Embodiments disclosed herein provide improvements over known inspection systems utilized for inspecting a honeycomb ceramic structure. Ceramic substrates and filter products may need to meet product geometric specifications in order to assist emissions systems employing such substrates and filters to meet government regulated emissions standards. Indirect measurement techniques such as ultrasound and water nebulizer leakage tests may be satisfactory in some instances, but offer a qualitative assessment of product anomalies and leakage. Advantages of the embodiments disclosed herein include providing quick feedback during manufacturing to reveal whether the products are free of meaningful structural irregularities and the ability to inspect a small percentage of a production population to provide a statistically significant measure as to whether there are meaningful structural irregularities in the production population. The disclosed embodiments provide quantitative assessments with sufficient details and avoid the need for manual product assessments (i.e., performed by human beings) which are costly and time-consuming. The embodiments provide automated image analysis of a honeycomb ceramic structure based on computed tomography (CT) imaging technology.

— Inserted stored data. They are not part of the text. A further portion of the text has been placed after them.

-- ==== Sys2Proof/Safety.lean ====
section
/-! DEFINITION. The terms in which the statements speak of the block: the states between two commands, what one request
does besides its own effect, and what a port has sent. -/

namespace Sys2Proof.Machine

/-! ### Between two commands -/

/-- What holds between two commands. No event waits for the fault arbiter (R501). While the array is held dark (R499)
there is no candidate, no flip and no fallback pass is pending, a running pass has lost its candidate, a relighting
has begun again, the dark lasts until PO1 reads on, and the running diagnostic periods, calibration steps and
flux-monitor interval know it. -/
abbrev State.Inv (s : State) : Prop :=
  s.faults.quiet ∧
  (s.heldDark = true →
    s.comp.cand = none ∧ s.comp.fbAtFlip = false ∧ (∀ r ∈ s.comp.run, r.dropped = true) ∧
    s.scan.flipPend = false ∧ s.power.relightStep = 0 ∧ (s.runLike = true → s.guard.darkWait = true) ∧
    (s.diag.period.isSome = true → s.diag.suspL = true ∧ s.diag.suspR = true) ∧
    ∀ r ∈ s.cal.regions, (r.stepOn = true → r.upset = true) ∧ (s.cal.flux.isSome = true → r.fluxUpset = true))

/-- How a command ends: the fault arbiter has taken its reports, and R499 holds. -/
def State.rests (s : State) : State := s.settle.darken

/-! ### A register request (R275, R281) -/

/-- No link command and no block of one waits in a queue for the arbiter (R49, R274). -/
abbrev State.quiet (s : State) : Prop := s.ready .A = false ∧ s.ready .B = false

/-- The state in which the arbiter begins to serve a register request of port `p` over path `w`: a tie with a request
served in this cycle has been noted (R49), the arbiter is free and takes the request, SCL has been stretched until then
(R283), and a lost port that uses its bus has returned (R277). -/
def State.begun (s : State) (p : Port) (w : Path) : State := (s.retie p).turn.arrives p w s.now

/-- The state after a write request whose effect left `s`: the port sees the status, and the arbiter is held for one
cycle. -/
def State.ended (s : State) (p : Port) (w : Path) (st : Status) : State := (s.writeAnswered p w st).requestServed 1

/-- The state after a write request that is answered `st` and has effect `f`. -/
def State.written (s : State) (p : Port) (w : Path) (st : Status) (f : State → State) : State :=
  (f (s.begun p w)).ended p w st

/-- The control die serves requests, none waits before this one, and the block of register `k` of row `r` answers
(R288). Where requests wait, they are served before (`IdleCycles`). -/
abbrev State.answers (s : State) (r : Reg) (k : Nat) : Prop :=
  s.controlOn = true ∧ s.quiet ∧ ∀ p ∈ [Port.A, Port.B], (s.retie p).turn.blockOn r.row.blk (some r) k = true

/-- Registers that a host reads and writes and that do nothing else (R16). -/
def plainRegs : List Reg :=
  [.glbScratch, .hptLossTmo, .hptAckTmo, .hptEvtMask, .lnkEqCfg, .lnkTxcfg, .lnkErrCfg, .lnkTmo, .szrStgOut, .szrStgHstep,
   .szrStgVstep, .szrStgHinit, .szrStgVinit, .szrStgCtrl, .szrCtap, .cmpPhase, .cmpFenceTmo, .cmpStgFence, .cmpStgFtarget,
   .prfStgOrg, .prfStgSize, .prfStgExp, .drvRefresh, .scnHold, .scnSyncCtrl, .scnCamsyncCtrl, .scnCamsyncOffset,
   .adcDropCfg, .adcUcalTarget, .botCustAddr]

/-- The state after a read request that leaves `u` and answers `v`. -/
def State.readEnded (u : State) (p : Port) (w : Path) (st : Status) (v : Word) : State :=
  (u.answered p w st v).requestServed 1

/-! ### A link command (R262 to R275) -/

/-- A link command stands whole at the front of its port's queue, or has just arrived at an empty one, no request of the
other port contends (R49), and the arbiter serves it: `c` is what is recorded of it, and in `b` its effect begins. -/
def State.offers (s : State) (code : Nat) (h : CmdHead) (payload : List Word) (c : Served) (b : State) : Prop :=
  h.len = payload.length ∧ h.len < 65536 ∧ fixedWords code h.len = none ∧
  s.mayServe h.port (completionSize code h.len payload) = true ∧ s.ready (otherPort h.port) = false ∧
  ∃ q t u, (s.retie h.port).takeFront h.port (headWord code h :: payload) = some (q, t, u) ∧ b = u.turn.takes h.port ∧
    c = { port := h.port, opcode := code + 128 * boolNat h.quiet, tag := h.tag, len := h.len, qpos := q, arrived := t
          streamed := false }

/-- The state after a link command whose effect left `u`: the arbiter is held for `n` CK_FAB cycles, and the command
completes. -/
def State.completed (u : State) (c : Served) (n : Nat) (st : Status) (value : Word) (data : List Word) : State :=
  (u.requestServed n).complete c st value data

/-! ### What commits name (R159, R169) -/

/-- A commit of `l` names item `n` of the list `f`, and all that name it give it the value `v`. -/
abbrev Names {α : Type} (l : List Commit) (f : Commit → List (Nat × α)) (n : Nat) (v : α) : Prop :=
  (∃ c ∈ l, (n, v) ∈ f c) ∧ ∀ c ∈ l, ∀ x, (n, x) ∈ f c → x = v

/-- No commit of `l` names item `n` of the list `f`. -/
abbrev NamesNone {α : Type} (l : List Commit) (f : Commit → List (Nat × α)) (n : Nat) : Prop :=
  ∀ c ∈ l, ∀ x, (n, x) ∉ f c

/-- Item `n` stands with what the commits of `l` give it, and stays at `old` where none names it. -/
abbrev Takes {α : Type} (l : List Commit) (f : Commit → List (Nat × α)) (n : Nat) (old new : α) : Prop :=
  (∀ v, Names l f n v → new = v) ∧ (NamesNone l f n → new = old)

/-- The result of a commit shows an end (R170). -/
abbrev EndsAs (u : State) (c : Commit) (st : CommitState) : Prop :=
  (∀ d ∈ u.comp.commits, d.seq ≠ c.seq) ∧ ∀ x ∈ u.results c.port, x.seq = c.seq → x.state = st ∧ x.status = .ok

/-! ### The attic bus (R68, R359) -/

/-- Attic sink `j` can be taken for a replacement, with rank `r` of R359: a PARKED one, one in TAKEOVER, one in
SHADOW. -/
abbrev State.ranks (s : State) (j r : Nat) : Prop :=
  match s.attic j with
  | .parked => s.atticFailed j = false ∧ r = 1
  | .takeover _ => s.atticFailed j = false ∧ r = 2
  | .shadow _ => (s.atticFailed j = false ∨ s.readmitsAttic j = true) ∧ r = 3
  | .replace _ => False

/-- A connection once its calibration step or its re-admission is over (R392): TAKEOVER and SHADOW return to PARKED. -/
def Attic.over : Attic → Attic
  | .replace n => .replace n
  | _ => .parked

/-! ### What a port has sent -/

/-- The completion records of a port (R263), in the order in which they arose: those on the link and those that wait.
A retransmission (R259) puts a record on the link again. -/
def PortState.records (x : PortState) : List (List Word) :=
  ((x.wire.reverse.filter fun k => k.type = 2).map (·.payload))
    ++ x.outbox.filterMap fun i => match i with
      | .resp ws => some ws
      | .evt _ => none

/-! ### Parts of the state that a command leaves alone -/

/-- Layer memory, the cellar and their check bits. -/
abbrev SameMemory (s t : State) : Prop := t.mem = s.mem ∧ t.ecc = s.ecc

/-- Composition, scan and captured flip records. -/
abbrev SamePicture (s t : State) : Prop :=
  t.comp = s.comp ∧ t.scan = s.scan ∧ t.frecA = s.frecA ∧ t.frecB = s.frecB

/-- Diagnostics, calibration and converters. -/
abbrev SameArray (s t : State) : Prop := t.diag = s.diag ∧ t.cal = s.cal ∧ t.adc = s.adc

/-- Power, guardian, fault collector and the boot, plate and flash state. -/
abbrev SameDevice (s t : State) : Prop :=
  t.power = s.power ∧ t.guard = s.guard ∧ t.faults = s.faults ∧ t.boot = s.boot

/-- Ports, semaphores, links, and the turn of the arbiter in a tie. -/
abbrev SamePorts (s t : State) : Prop :=
  t.portA = s.portA ∧ t.portB = s.portB ∧ t.sems = s.sems ∧ t.nextTie = s.nextTie ∧ t.linkA = s.linkA ∧
  t.linkB = s.linkB

/-- Check-value units and the sampler. -/
abbrev SameUnits (s t : State) : Prop := t.scans = s.scans ∧ t.sampler = s.sampler

/-- The start of the time base, the free values drawn and the queue of commands. -/
abbrev SameRun (s t : State) : Prop := t.tbStart = s.tbStart ∧ t.free = s.free ∧ t.pending = s.pending

/-- Every register outside the performance counters and the keys `ks` keeps its value. -/
abbrev SameRegs (ks : List Nat) (s t : State) : Prop :=
  ∀ (d : Word) (a : Nat), a ∉ ks → (a < 0x100000 ∨ 0x100104 ≤ a) → tabGet d t.regs a = tabGet d s.regs a

/-- Registers that the beginning of a service of port `p` may change: CMD_ARB by a tie, and where port `p` returns over
its bus, the registers of an event that the other port drops. -/
def returnKeys (p : Port) : List Nat :=
  [Reg.key .cmdArb .A 0 0, Reg.key .hptEvtDrop (otherPort p) 0 0, Reg.key .hptEvent (otherPort p) 0 0]

/-- Registers that the bookkeeping of a request of port `p` may change, besides performance counters. -/
def requestKeys (p : Port) : List Nat := Reg.key .hptMbStatus p 0 0 :: returnKeys p

end Sys2Proof.Machine
end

FIG. 1 is a perspective view of an exemplary honeycomb ceramic structure 10. FIG. 2 is a side view of the honeycomb ceramic structure 10 of FIG. 1. FIG. 3 is an end view of the honeycomb ceramic structure 10 of FIG. 1. The following should be viewed with reference to FIGS. 1-3. Honeycomb ceramic structure 10 has a central axis A1 that defines an axial (longitudinal) direction. Honeycomb ceramic structure 10 further comprises a matrix of intersecting, thin, porous walls 12 that extend longitudinally through the structure 10 along axis A1 from end face 14 to end face 16. The matrix of walls 12 also extends across end faces 14 and 16. Outer skin 15 surrounds the matrix of walls 12. Walls 12 define a plurality of adjoining hollow channels, or “cells” 18, that extend through the structure 10 along axis A1 and form the cellular honeycomb construction of the honeycomb structure 10. In some embodiments, the honeycomb structure 10 is constructed from porous ceramic materials or is in a green state as a mixture of ceramic forming materials.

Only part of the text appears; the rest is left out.